# PROBLEM REQUIREMENTS:
Search the entries below for the word "Option" and copy every line where it appears.

# SUPPLIED INFORMATION:
/-- That corruption is made: it counts in FIRED and leaves PENDING. -/
def State.takeHit (s : State) (kind level unit : Nat) : State :=
  match s.inj.corrupt.find? (fun e => decide (e.1 = kind ∧ e.2.2.1 = level ∧ e.2.2.2 = unit)) with
  | none => s
  | some e =>
    let s1 := (s.putInj { s.inj with corrupt := s.inj.corrupt.erase e })
    (s1.count F.INJ_STATUS_FIRED).setReg F.INJ_STATUS_PENDING (s1.reg F.INJ_STATUS_PENDING - 1)

/-- A fault that an injected corruption causes: its message carries INJECTED (17 R532). -/
def State.detectHit (s : State) (kind level unit access : Nat) (addr : Option Nat) (index code word : Nat) : State :=
  s.raise (Rep.mk { s.msg kind (kindClass kind) level unit access addr with injected := true } index code word 0)

/-- A message only, of a stated class, without a seal effect of its own; `act` names ACTION bits that hold beside the kind's. -/
def State.tell (s : State) (kind cls level unit access : Nat) (addr : Option Nat) (act : Nat := 0) : State :=
  s.send { (repOf (s.msg kind cls level unit access addr)).acted with
    action := (if s.running then act else act / 4 * 4) ||| kindAction kind s.running }

/-- A counted-only event (17 R508): a message for the first of its kind and unit in each interval of 2^28 CK. -/
def State.tellOnce (s : State) (kind level unit access : Nat) (addr : Option Nat) : State :=
  let key := (kind * 8 + level) * 2048 + unit
  let now := s.toll / 2 ^ 28 + 1
  if tabGet 0 s.faults.quiet key = now then s
  else
    let s1 := (s.putFaults { s.faults with quiet := tabSet 0 s.faults.quiet key now })
    s1.tell kind (kindClass kind) level unit access addr

/-! ### Clusters -/

/-- Cluster `c`. -/
def State.cl (s : State) (c : Nat) : Cluster := tabGet Cluster.reset s.clusters c

/-- Cluster `c` replaced. -/
def State.setCl (s : State) (c : Nat) (x : Cluster) : State :=
  (s.putClusters (tabSet Cluster.reset s.clusters c x))

/-- The device address of byte 0 of cluster `c`'s working memory (13 R416). -/
def wmBase (c : Nat) : Nat := 0xFF0000000000 + c * 0x800000

/-- The device address of Bushel record `r` of cluster `c` (13 R416). -/
def recAddr (c r : Nat) : Nat := wmBase c + 0x600000 + 64 * r

/-- Word `w` of Bushel record `r` of cluster `c` (04 R164). -/
def State.recWord (s : State) (c r w : Nat) : Nat := s.word (recAddr c r + 8 * w)

/-! ### Links, Chimes and what leaves the device -/

/-- Link `k`. -/
def State.link (s : State) (k : Nat) : Link := tabGet Link.reset s.links k

/-- Link `k` replaced. -/
def State.setLink (s : State) (k : Nat) (x : Link) : State := (s.putLinks (tabSet Link.reset s.links k x))

/-- Chime `i` (02 R106). -/
def State.chime (s : State) (i : Nat) : Chime := tabGet Chime.reset s.chimes i

/-- Chime `i` replaced. -/
def State.setChime (s : State) (i : Nat) (x : Chime) : State := (s.putChimes (tabSet Chime.reset s.chimes i x))

/-- Something leaves the device. -/
def State.emit (s : State) (o : Out) : State := (s.putOut (o :: s.out))

/-- A fresh number for a free value. -/
def State.draw (s : State) : Nat × State := (s.draws, (s.putDraws (s.draws + 1)))

/-! ### Host memory (15 R473) -/

/-- Bytes of host memory. -/
def State.hostBytes (s : State) (a n : Nat) : List Byte := memBytes s.host a n

/-- Bytes written to host memory by the device. -/
def State.hostPut (s : State) (a : Nat) (l : List Byte) : State := (s.putHost (memWrite s.host a l))

end Sys2Proof.Machine
end

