/-- A round is over. -/
def State.dropRound (s : State) (r : Round) : State :=
  s.putBeatU { s.beatU with rounds := s.beatU.rounds.filter (fun x => !x.isOf r.acre r.beat) }

/-- A round with a seal combined into it (02 R82, R84). -/
def Round.merge (r : Round) (w : Nat) : Round :=
  { r with flags := r.flags ||| bitsOf w 7 0, cause := r.cause ||| bitsOf w 79 64, adj := r.adj + sxt 24 (bitsOf w 63 40),
           adjCnt := min 2 (r.adjCnt + bitsOf w 39 38) }

/-- The master's adjustment: PEND clamped to ±PERIOD/16, and PEND less it (02 R100). -/
def State.claveAdj (s : State) : Int × Nat × State :=
  if s.claveMaster then
    let p := sxt 24 (s.reg F.BEAT_CLAVE_STATUS_PEND)
    let lim : Int := s.reg F.BEAT_PERIOD_PERIOD / 16
    let a := max (-lim) (min lim p)
    (a, 1, s.setReg F.BEAT_CLAVE_STATUS_PEND (toField 24 (p - a)))
  else (0, 0, s)

/-- OVERRUN: a phase unfinished, or the ride queue still holding the Beat's cells (02 R96; 06 R208; 08 R295). -/
def State.overrun (s : State) : Bool :=
  (List.range 64).any (fun c => !s.phaseEnded c) ||
    s.ride.queue.any (fun q => decide (q.beat = s.beat)) || s.ride.waits.any (fun w => decide (w.2.2.1 = s.beat))

/-- The device's own seal for the running Beat goes into its round (02 R83 to R85, R90, R93, R96, R100). A vouch of Beat b counts in
every run of Beat b, of a replay or of a later launch, until the device is reset: R85 asks for a write of b before the end
boundary and says nothing of an earlier one (DESIGN CHOICE, log entry 66). -/
def State.ownSeal (s : State) : State :=
  let b := s.beat
  let nov := decide (b ∉ s.beatU.vouched)
  let s1 := if nov then s.tell 0x2004 1 4 2 7 none else s
  let a := s1.claveAdj
  let s2 := a.2.2
  let u := s2.beatU
  let ov := !u.drain && s2.overrun
  let cause := (if u.err then u.errCause else 0) ||| (if u.haltReq then u.haltCause else 0) ||| (if nov then 64 else 0) |||
    (if ov then 16 else 0)
  let flags := b2n u.err + 4 * b2n nov + 8 * b2n u.haltReq + 16 * b2n ov
  let r := (s2.roundFor s2.scoreAcre b).merge (sealBits b cause a.1 a.2.1 0 0 flags)
  let r2 := { r with boundary := s2.reg F.BEAT_NEXT_BOUNDARY, own := true, run := s2.reg F.BEAT_STATUS_REPLAY_RUN,
                     k := s2.reg F.BEAT_STATUS_STRETCHES }
  let infl := if a.2.1 = 1 then s2.beatU.inflight ++ [(b + 1, a.1)] else s2.beatU.inflight
  let s3 := s2.putRound r2
  (s3.putBeatU { s3.beatU with haltReq := false, haltCause := 0, err := false, errCause := 0,
                                     inflight := infl, rootRun := r2.run })

/-- SEAL_REPLAY for Beat b (02 R90; 06 R209; 07 R252; 08 R299; 10 R341). -/
def State.replayWord (s : State) (b : Nat) : State :=
  let s1 := s.stopIssue.discardBeats [b + 1, b]
  (s1.putBeatU { s1.beatU with prevVerdict := 2, abandoned := true, err := false, errCause := 0 })

/-- The end boundary moves (02 R79, R95, R101). -/
def State.moveEnd (s : State) (k : Nat) (adj : Int) : State :=
  let n : Int := (s.beatU.start + s.reg F.BEAT_PERIOD_PERIOD + k * s.reg F.BEAT_PERIOD_STRETCH : Nat)
  ((s.setReg F.BEAT_NEXT_BOUNDARY (n + adj).toNat).putBeatU { s.beatU with adj := adj })

/-- SEAL_HOLD with k stretches (02 R95). -/
def State.holdWord (s : State) (k : Nat) : State :=
  let was := s.reg F.BEAT_STATUS_STRETCHES
  if was < k then
    ((s.tick F.BEAT_COUNTS_STRETCHES (k - was)).setReg F.BEAT_STATUS_STRETCHES k).moveEnd k s.beatU.adj
  else s

/-- SEAL_OK for the Beat before the running one. -/
def State.okWord (s : State) (b v : Nat) : Bool :=
  s.beatU.hasPrev && decide (b + 1 = s.beat) && decide (s.beatU.prevVerdict = 0) && decide (v = 1)

/-- A Gong word of the device's Acre while a Score runs (02 R90, R91, R95, R97, R101). After SEAL_HALT every other word before the
boundary is passed over, but that a Beat whose SEAL_OK comes then is still committed, as it is when the two come in the other order
(R91; log entry 68). -/
def State.actOnWord (s : State) (w : Nat) : State :=
  let b := bitsOf w 127 80
  let v := bitsOf w 3 0
  let u := s.beatU
  if v = 4 then (s.putBeatU { u with haltDue := true })
  else if u.haltDue then (if s.okWord b v then s.putBeatU { u with prevVerdict := 1 } else s)
  else if v = 3 then (if b = s.beat && !u.abandoned then s.holdWord (bitsOf w 39 36) else s)
  else if u.hasPrev && decide (b + 1 = s.beat) && decide (u.prevVerdict = 0) && (decide (v = 1) || decide (v = 2)) then
    let s1 := if v = 1 then (s.putBeatU { u with prevVerdict := 1 }) else s.replayWord b
    let a := sxt 24 (bitsOf w 63 40)
    if a = 0 then s1 else s1.moveEnd (s1.reg F.BEAT_STATUS_STRETCHES) (s1.beatU.adj + a)
  else s

/-- A verdict for a Beat of another Acre passes: HOLD rounds of what it decides are no longer remembered (02 R81, R94). -/
def State.forgetHolds (s : State) (a b v : Nat) : State :=
  if v = 3 then s
  else s.putBeatU { s.beatU with holds := s.beatU.holds.filter (fun h => !decide (h.1 = a ∧ (h.2.1 ≤ b ∨ v ≠ 1))) }

/-- A Gong word at this device (02 R81, R114). -/
def State.applyWord (s : State) (w : Nat) : State :=
  let s1 := (s.setReg F.GONG_WORD_LO_WORD (w % 2 ^ 64)).setReg F.GONG_WORD_HI_WORD (w / 2 ^ 64)
  let s2 := s1.mark F.GONG_CAUSES_CAUSE_ACC (bitsOf w 79 64)
  if !s2.ownAcre (bitsOf w 35 26) then s2.forgetHolds (bitsOf w 35 26) (bitsOf w 127 80) (bitsOf w 3 0)
  else
    let s3 := match s2.beatU.sealed with
      | some (b, t) => if b = bitsOf w 127 80 ∧ bitsOf w 3 0 ≠ 3 then
          ((s2.peak F.GONG_LAT_MAX_CK (s2.toll - t)).putBeatU { s2.beatU with sealed := none }) else s2
      | none => s2
    if s3.running then s3.actOnWord w else s3
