-- ==== Sys2Proof/Machine/Seq.lean ====
section
/-!
DEFINITION. Machine/Seq.lean: the cluster sequencer: issue, stalls and stops, scalar instructions, completions and the Chime
instructions (spec/06 R203 to R217, R226, R227, R230; spec/02 R106, R107).
-/
namespace Sys2Proof.Machine

/-! ### Issue (06 R203, R204, R209, R214) -/

/-- The sequencer of cluster c may issue: it runs a list, or no Score runs and it is idle (log entry 14); it does not wait for a
Chime; and issue has not stopped. -/
def State.mayIssue (s : State) (c : Nat) : Bool :=
  let st := s.reg F.SEQ_CLUSTER_STATE c
  (decide (st = 1) || decide (st = 2) || (decide (st = 0) && !s.running)) && (s.cl c).wait.isNone &&
  !(s.running && s.beatU.stopped)

/-- List index of the next instruction (06 R234). -/
def State.index (s : State) (c : Nat) : Nat := s.reg F.SEQ_CLUSTER_INDEX c

/-- The next instruction is at index i, and nothing stalls (06 R203, R234). -/
def State.goTo (s : State) (c i : Nat) : State := (s.setReg F.SEQ_CLUSTER_INDEX i c).setReg F.SEQ_CLUSTER_STALL 0 c

/-- The instruction has issued: the next in list order follows. -/
def State.goOn (s : State) (c : Nat) : State := s.goTo c (s.index c + 1)

/-- Issue stalls (06 R234): 1 queue full, 3 waiting for a drain, 4 register interlock. -/
def State.stall (s : State) (c k : Nat) : State := s.setReg F.SEQ_CLUSTER_STALL k c

/-- The sequencer stops until the next boundary (06 R214). -/
def State.halted (s : State) (c : Nat) : State := (s.setReg F.SEQ_CLUSTER_STATE 4 c).setReg F.SEQ_CLUSTER_STALL 0 c

/-- Where the instruction at the list's index lies in memory: the word of the loaded Score's list (07 R242). -/
def State.listAddr (s : State) (c : Nat) : Option Nat :=
  match s.score.cur with
  | some p => if s.running && !s.beatU.drain then some (wmBase c + p.listBase + 8 * s.index c) else none
  | none => none

/-- The sequencer meets an encoding that R213 forbids (06 R214). -/
def State.illegal (s : State) (c unit word : Nat) : State :=
  ((s.mark F.SEQ_CLUSTER_ILLEGAL 1 c).detectIn 0x1001 0 (8 * c + 6) 3 (s.listAddr c) (s.index c) unit word).halted c

/-- A fetch meets a poisoned word of the list (13 R421): STATE_SRAM_UE, and the sequencer stops as under R214, with ILLEGAL set. -/
def State.fetchPoison (s : State) (c : Nat) : Option Nat := (s.listAddr c).bind (fun a => s.poisonRead a 8)

/-- The list's word is fetched: its decoder corrects a bad symbol (13 R420). -/
def State.fetchWord (s : State) (c : Nat) : State :=
  match s.listAddr c with
  | some a => s.correct a 8
  | none => s

/-- An instruction of cluster c is met at the head of the list (06 R203, R212 to R214): nothing when the sequencer issues
nothing; a stop for a forbidden encoding; a stall while a register it reads is still to be written (R205); else what the instruction
does. -/
def State.issue (s : State) (c : Nat) (i : Instr) (unit : Nat) (act : State → State) : State :=
  if s.mayIssue c then
    match s.fetchPoison c with
    | some a => ((s.meetPoisonIn 0 a 3 (s.index c) unit (insnBits i)).mark F.SEQ_CLUSTER_ILLEGAL 1 c).halted c
    | none =>
      let t := s.fetchWord c
      if !i.wf then t.illegal c unit (insnBits i) else if t.sHeld c i then t.stall c 4 else act t
  else s

/-- Every queue of the cluster is empty and every started instruction has completed (06 R207, R208, R217). -/
def State.quiet (s : State) (c : Nat) : Bool := (List.range 8).all (s.unitQuiet c)

/-! ### Completions (06 R226, R227) -/

/-- Cause of the ERR that a completion code raises (06 R227; 04 R149; 13 R421; 17 R516). -/
def causeOf (code : Nat) : Nat := if code = 0x16 then 9 else if code = 0x15 then 3 else if code = 0x23 then 7 else 15

/-- A completion entry (06 R226). -/
def entryBits (index unit flags code : Nat) : Nat :=
  index % 2 ^ 24 * 2 ^ 40 + unit % 8 * 2 ^ 32 + flags % 16 * 2 ^ 16 + code % 65536

/-- Where entry k of a Beat lies in a cluster's working memory (06 R226, R233). -/
def State.entryOff (s : State) (k : Nat) : Nat :=
  s.reg F.SEQ_CFG_RING_BASE + 8 * (k % 2 ^ (s.reg F.SEQ_CFG_RING_LOG2 + 6))

/-- The completion count is n. -/
def State.setCount (s : State) (c n : Nat) : State :=
  (s.setCl c { s.cl c with ccount := n }).setReg F.SEQ_CLUSTER_CCOUNT (min n 0xFFFF) c

/-- An instruction completes: its entry is written, the count rises, a code that is no success sets ERR (06 R226, R227). -/
def State.entry (s : State) (c index unit flags code : Nat) : State :=
  let k := (s.cl c).ccount
  let s1 := (s.putBytes (wmBase c + s.entryOff k) (leBytes 8 (entryBits index unit flags code))).setCount c (k + 1)
  if code ≤ 3 then s1 else s1.err (causeOf code)

/-- Entries waiting in the queue of a unit. -/
def State.unitLen (s : State) (c after : Nat) : Nat :=
  let x := s.cl c
  match after with
  | 1 => x.mxq.length
  | 6 => x.tlq.length
  | 7 => x.mvq.length
  | n => (tabGet [] x.vq (n - 2)).length

/-- A Chime operation joined to the queue of a unit, at its end or, when it must be taken before anything else, at its head (02 R107; 06
R230). -/
def State.unitChime (s : State) (c after : Nat) (first : Bool) (o : ChimeOp) : State :=
  let x := s.cl c
  match after with
  | 1 => s.setCl c { x with mxq := if first then .chime o :: x.mxq else x.mxq ++ [.chime o] }
  | 6 => s.setCl c { x with tlq := if first then .chime o :: x.tlq else x.tlq ++ [.chime o] }
  | 7 => s.setCl c { x with mvq := if first then .chime o :: x.mvq else x.mvq ++ [.chime o] }
  | n =>
    let q := tabGet [] x.vq (n - 2)
    s.setCl c { x with vq := tabSet [] x.vq (n - 2) (if first then .chime o :: q else q ++ [.chime o]) }

/-- A completion's Chime, if any, receives ARRIVE(1) of the Beat of its instruction; while that Chime's queue is full the ARRIVE waits at
the unit, which starts nothing further (06 R226; 02 R107). -/
def State.arriveOpt (s : State) (c after : Nat) (ch : Option Nat) (beat : Nat) : State :=
  match ch with
  | some i =>
    let o : ChimeOp := ⟨i % 32768, false, 1, beat⟩
    if s.chimeFull (chimeDie o.index) then s.unitChime c after true o else s.queueChime o
  | none => s

/-! ### Sequencer instructions (06 R217) -/

/-- SD := a value. -/
def State.scalar (s : State) (c : Nat) (i : Instr) (sd : BitVec 5) (v : State → Word) : State :=
  s.issue c i 0 (fun t => (t.setS c sd (v t)).goOn c)

/-- ADD (06 R203, R205, R217). -/
def execAdd (c : Fin 64) (sd sa sb : BitVec 5) (s : State) : Host.Outcome State Fault Refusal :=
  .next (s.scalar c (.add c sd sa sb) sd (fun t => t.sreg c sa + t.sreg c sb))

/-- SUB (06 R217). -/
def execSub (c : Fin 64) (sd sa sb : BitVec 5) (s : State) : Host.Outcome State Fault Refusal :=
  .next (s.scalar c (.sub c sd sa sb) sd (fun t => t.sreg c sa - t.sreg c sb))

/-- AND (06 R217). -/
def execAnd (c : Fin 64) (sd sa sb : BitVec 5) (s : State) : Host.Outcome State Fault Refusal :=
  .next (s.scalar c (.and c sd sa sb) sd (fun t => t.sreg c sa &&& t.sreg c sb))

/-- OR (06 R217). -/
def execOr (c : Fin 64) (sd sa sb : BitVec 5) (s : State) : Host.Outcome State Fault Refusal :=
  .next (s.scalar c (.or c sd sa sb) sd (fun t => t.sreg c sa ||| t.sreg c sb))

/-- XOR (06 R217). -/
def execXor (c : Fin 64) (sd sa sb : BitVec 5) (s : State) : Host.Outcome State Fault Refusal :=
  .next (s.scalar c (.xor c sd sa sb) sd (fun t => t.sreg c sa ^^^ t.sreg c sb))

/-- SHL by SB[5:0] (06 R217). -/
def execShl (c : Fin 64) (sd sa sb : BitVec 5) (s : State) : Host.Outcome State Fault Refusal :=
  .next (s.scalar c (.shl c sd sa sb) sd (fun t => t.sreg c sa <<< ((t.sreg c sb).toNat % 64)))

/-- SHR, logical, by SB[5:0] (06 R217). -/
def execShr (c : Fin 64) (sd sa sb : BitVec 5) (s : State) : Host.Outcome State Fault Refusal :=
  .next (s.scalar c (.shr c sd sa sb) sd (fun t => t.sreg c sa >>> ((t.sreg c sb).toNat % 64)))

/-- MUL: the low 64 bits (06 R217). -/
def execMul (c : Fin 64) (sd sa sb : BitVec 5) (s : State) : Host.Outcome State Fault Refusal :=
  .next (s.issue c (.mul c sd sa sb) 0 (fun t => ((t.setS c sd (t.sreg c sa * t.sreg c sb)).lateS c sd 3).goOn c))

/-- ADDI (06 R215, R217). -/
def execAddi (c : Fin 64) (sd sa : BitVec 5) (imm : BitVec 32) (s : State) : Host.Outcome State Fault Refusal :=
  .next (s.scalar c (.addi c sd sa imm) sd (fun t => t.sreg c sa + immWord imm))

/-- LI (06 R215, R217). -/
def execLi (c : Fin 64) (sd : BitVec 5) (imm : BitVec 32) (s : State) : Host.Outcome State Fault Refusal :=
  .next (s.scalar c (.li c sd imm) sd (fun _ => immWord imm))

/-- LUI: SD[63:32] := IMM, SD[31:0] unchanged (06 R217). -/
def execLui (c : Fin 64) (sd : BitVec 5) (imm : BitVec 32) (s : State) : Host.Outcome State Fault Refusal :=
  .next (s.scalar c (.lui c sd imm) sd (fun t => imm ++ (t.sreg c sd).extractLsb' 0 32))

/-- LD: an address not a multiple of 8 or outside working memory is a forbidden encoding; a poisoned word writes nothing (06 R214,
R217; 13 R421). -/
def execLd (c : Fin 64) (sd sa : BitVec 5) (imm : BitVec 32) (s : State) : Host.Outcome State Fault Refusal :=
  .next (s.issue c (.ld c sd sa imm) 0 (fun t =>
    match t.ldAddr c sa imm with
    | none => t.illegal c 0 (insnBits (.ld c sd sa imm))
    | some off =>
      match t.poisonRead (wmBase c + off) 8 with
      | some a => (t.meetPoisonIn 0 a 1 (t.index c) 0 (insnBits (.ld c sd sa imm))).goOn c
      | none => (((t.correct (wmBase c + off) 8).setS c sd (BitVec.ofNat 64 (t.word (wmBase c + off)))).lateS c sd 12).goOn c))

/-- ST: as LD; the list area of a loaded Score is forbidden too (06 R214, R217; 07 R243). -/
def execSt (c : Fin 64) (sa sb : BitVec 5) (imm : BitVec 32) (s : State) : Host.Outcome State Fault Refusal :=
  .next (s.issue c (.st c sa sb imm) 0 (fun t =>
    match t.ldAddr c sa imm with
    | none => t.illegal c 0 (insnBits (.st c sa sb imm))
    | some off =>
      if t.inList off 8 then t.illegal c 0 (insnBits (.st c sa sb imm))
      else (t.writeMem t.beat (wmBase c + off) (leBytes 8 (t.sreg c sb).toNat)).goOn c))

/-- A branch: the target is the current index + IMM when taken (06 R217). -/
def State.branch (s : State) (c : Nat) (i : Instr) (imm : BitVec 32) (p : State → Bool) : State :=
  s.issue c i 0 (fun t => if p t then t.goTo c (toField 24 ((t.index c : Int) + imm.toInt)) else t.goOn c)

/-- BEQ (06 R217). -/
def execBeq (c : Fin 64) (sa sb : BitVec 5) (imm : BitVec 32) (s : State) : Host.Outcome State Fault Refusal :=
  .next (s.branch c (.beq c sa sb imm) imm (fun t => decide (t.sreg c sa = t.sreg c sb)))

/-- BNE (06 R217). -/
def execBne (c : Fin 64) (sa sb : BitVec 5) (imm : BitVec 32) (s : State) : Host.Outcome State Fault Refusal :=
  .next (s.branch c (.bne c sa sb imm) imm (fun t => decide (t.sreg c sa ≠ t.sreg c sb)))

/-- BLT, signed (06 R217). -/
def execBlt (c : Fin 64) (sa sb : BitVec 5) (imm : BitVec 32) (s : State) : Host.Outcome State Fault Refusal :=
  .next (s.branch c (.blt c sa sb imm) imm (fun t => (t.sreg c sa).slt (t.sreg c sb)))

/-- BGE, signed (06 R217). -/
def execBge (c : Fin 64) (sa sb : BitVec 5) (imm : BitVec 32) (s : State) : Host.Outcome State Fault Refusal :=
  .next (s.branch c (.bge c sa sb imm) imm (fun t => (t.sreg c sb).sle (t.sreg c sa)))

/-- An instruction that issues only once every earlier one has completed; until then it stalls (06 R207, R208, R217, R234). -/
def State.drained (s : State) (c : Nat) (i : Instr) (act : State → State) : State :=
  s.issue c i 0 (fun t => if t.quiet c then (act t).goOn c else t.stall c 3)

/-- SEQ.HOLD: the hold mark (06 R207, R217, R234). -/
def execSeqHold (c : Fin 64) (s : State) : Host.Outcome State Fault Refusal :=
  .next (s.drained c (.seqHold c) (fun t => t.setReg F.SEQ_CLUSTER_STATE 2 c))

/-- SEQ.END: the end of the phase (06 R208, R217, R234). -/
def execSeqEnd (c : Fin 64) (s : State) : Host.Outcome State Fault Refusal :=
  .next (s.drained c (.seqEnd c) (fun t => t.setReg F.SEQ_CLUSTER_STATE 3 c))

/-- SEQ.DRAIN (06 R217). -/
def execSeqDrain (c : Fin 64) (s : State) : Host.Outcome State Fault Refusal :=
  .next (s.drained c (.seqDrain c) id)

/-- SEQ.BEAT: SD := the current Beat number (06 R217; 02 R113). -/
def execSeqBeat (c : Fin 64) (sd : BitVec 5) (s : State) : Host.Outcome State Fault Refusal :=
  .next (s.scalar c (.seqBeat c sd) sd (fun t => BitVec.ofNat 64 t.beat))

/-- SEQ.CCOUNT: SD := the completion count (06 R217, R226). -/
def execSeqCcount (c : Fin 64) (sd : BitVec 5) (s : State) : Host.Outcome State Fault Refusal :=
  .next (s.scalar c (.seqCcount c sd) sd (fun t => BitVec.ofNat 64 (t.cl c).ccount))

/-! ### Chime instructions (06 R215, R230; 02 R106, R107) -/

/-- Chime operations at the head of a matrix queue are handed on once every earlier operation has completed and their Chime unit takes them
(06 R230; 02 R107), with fuel. -/
def State.flushMx : Nat → State → Nat → State
  | 0, s, _ => s
  | n + 1, s, c =>
    match (s.cl c).mxq with
    | .chime o :: t =>
      if (s.cl c).mxRun.isEmpty && !s.chimeFull (chimeDie o.index) then State.flushMx n ((s.setCl c { s.cl c with mxq := t }).queueChime o) c else s
    | _ => s

/-- A Chime operation issued (06 R230; 02 R107): with AFTER 0 it is handed to the Chime unit, or stalls issue while that unit's queue is
full; with AFTER naming a queue it waits there for the work in front of it, which may be none. -/
def State.chimeIssue (s : State) (c : Nat) (after : Nat) (o : ChimeOp) : State :=
  if s.unitQuiet c after && !s.chimeFull (chimeDie o.index) then (s.queueChime o).goOn c
  else if after = 0 ∨ 32 ≤ s.unitLen c after then s.stall c 1
  else (s.unitChime c after false o).goOn c

/-- CH.ARRIVE (06 R230; 02 R106, R107). -/
def execChArrive (c : Fin 64) (f : CF) (s : State) : Host.Outcome State Fault Refusal :=
  .next (s.issue c (.chArrive c f) 5 (fun t => t.chimeIssue c f.after.toNat ⟨t.chimeOf c f, false, f.arg.toNat, t.beat⟩))

/-- CH.RESET (06 R230; 02 R106, R107). -/
def execChReset (c : Fin 64) (f : CF) (s : State) : Host.Outcome State Fault Refusal :=
  .next (s.issue c (.chReset c f) 5 (fun t => t.chimeIssue c f.after.toNat ⟨t.chimeOf c f, true, f.arg.toNat, t.beat⟩))

/-- CH.WAIT: the sequencer stalls until COUNT has reached TARGET (06 R230, R234; 02 R106). -/
def State.chimeWait (s : State) (c i : Nat) : State :=
  let s1 := s.goOn c
  if s1.chimeMet i then s1
  else ((s1.setCl c { s1.cl c with wait := some i }).setReg F.SEQ_CLUSTER_STALL 2 c).setReg F.SEQ_CLUSTER_WAIT_CHIME i c

/-- CH.WAIT (06 R230; 02 R106). -/
def execChWait (c : Fin 64) (f : CF) (s : State) : Host.Outcome State Fault Refusal :=
  .next (s.issue c (.chWait c f) 5 (fun t => t.chimeWait c (t.chimeOf c f)))

end Sys2Proof.Machine
end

# REPLY:
def State.detectHit (s : State) (kind level unit access : Nat) (addr : Option Nat) (index code word : Nat) : State :=
def State.tell (s : State) (kind cls level unit access : Nat) (addr : Option Nat) (act : Nat := 0) : State :=
def State.tellOnce (s : State) (kind level unit access : Nat) (addr : Option Nat) : State :=
def State.listAddr (s : State) (c : Nat) : Option Nat :=
def State.fetchPoison (s : State) (c : Nat) : Option Nat := (s.listAddr c).bind (fun a => s.poisonRead a 8)
def State.arriveOpt (s : State) (c after : Nat) (ch : Option Nat) (beat : Nat) : State :=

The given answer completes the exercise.